Kisah Kejujuran Seorang Anak
Dalam buku Dalilus Sailin diceritakan tentang kisah kejujuran seorang anak. Seorang ibu mengutus anaknya yang baru berusia 13 tahun bersama satu kafilah dagang dari Makkah menuju Baghdad dengan menitipkan uang sebesar tiga ratus dinar agar diberikan kepada seorang kerabatnya. Sebelum berangkat, ibu tersebut berwasiat kepada anaknya untuk tidak berbohong dan senantiasa bertakwa kepada Allah.
Di tengah jalan, kafilah tersebut dihadang oleh perampok dan merampas seluruh harta miliknya, hingga pemimpin perampok mendekati anak tersebut dan bertanya, “Kamu mempunyai apa wahai anak kecil?”
Anak tersebut menjawab, “Saya memiliki tiga ratus dinar.”
Maka perampok tersebut kaget dan langsung mengambil seluruh uang milik anak tersebut. Lalu dihitungnya dan benar jumlahnya tiga ratus dinar. Lalu pemimpin perampok bertanya lagi, “Tahukan kamu, siapa saya? Mengapa kamu begitu jujur mengatakan?”
Anak tersebut menjawab, “Saya telah berjanji kepada ibu saya untuk tidak berdusta selamanya, dan saya takut mengkhianati janji ibu saya tersebut.”
Mendengar jawaban anak tersebut, pemimpin perampok tersebut ketakutan, dalam hatinya, jika kamu berjanji kepada ibunya untuk tidak berbohong saja kamu tepati, padahal saya telah berjanji kepada Allah untuk tidak mencuri selamanya. Sejak saat itulah perampok tersebut bertaubat kepada Allah. Ia kemudian menyuruh pengikutnya untuk mengembalikan barang yang dirampoknya.

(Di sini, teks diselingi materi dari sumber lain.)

-- ==== Sys2Proof/Machine/FileTable.lean ====
section
/-! DEFINITION. The File Table's commands: open, close (spec/43_file_table.md R131 to R136) and seek
(spec/44_rw_engine.md R147). None of them issues a transfer. -/

namespace Sys2Proof.Machine

/-- open of a known path (R131): AlreadyOpen, or the record reopened with its cursor at 0. -/
def reopen (h : Nat) (s : State) : Flow Value :=
  if (s.record h).isOpen then .raised .alreadyOpen s
  else .done (.handle h) (s.setRecord h { withOpen true (s.record h) with cursor := 0 })

/-- open of an unknown path (R131, R132, R134): TooManyFiles, or a new record under the next handle. -/
def createFile (p : Path) (s : State) : Flow Value :=
  if s.cfg.maxFiles ≤ s.nFiles then .raised .tooManyFiles s
  else .done (.handle s.nFiles)
    { s.setRecord s.nFiles { path := p, isOpen := true, endPos := 0, cursor := 0, frames := [] } with
      nFiles := s.nFiles + 1 }

/-- open(p) (R131). -/
def openPath (p : Path) (s : State) : Flow Value :=
  match s.findPath p with
  | some h => reopen h s
  | none => createFile p s

/-- open (R131). -/
def execOpen (p : Path) (s : State) : Host.Outcome State Fault Refusal :=
  inSession s (fun t => .next (finish (openPath p t)))

/-- close (R133). -/
def execClose (h : Nat) (s : State) : Host.Outcome State Fault Refusal :=
  inSession s (fun t => .next (finish ((resolve h t).bind (fun _ u => .done .unit (u.setOpen h false)))))

/-- seek to `o` on a resolved handle (R147). -/
def seekTo (h o : Nat) (s : State) : Flow Value :=
  if (s.record h).endPos < o then .raised .outOfRange s else .done .unit (s.setCursor h o)

/-- seek (R147). -/
def execSeek (h o : Nat) (s : State) : Host.Outcome State Fault Refusal :=
  inSession s (fun t => .next (finish ((resolve h t).bind (fun _ u => seekTo h o u))))

end Sys2Proof.Machine
end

Kisah di atas nampak sederhana, namun esensinya adalah kejujuran. Kejujuran akan mengantarkan seseorang mendapatkan hidayah Allah, meskipun perantaranya seorang anak. Jika anak-anak hari ini dibiasakan jujur, kelak mereka akan menjadi orang-orang besar. Orang yang takut kepada Allah, amanah dan menepati janjinya. Wallahu a’lam.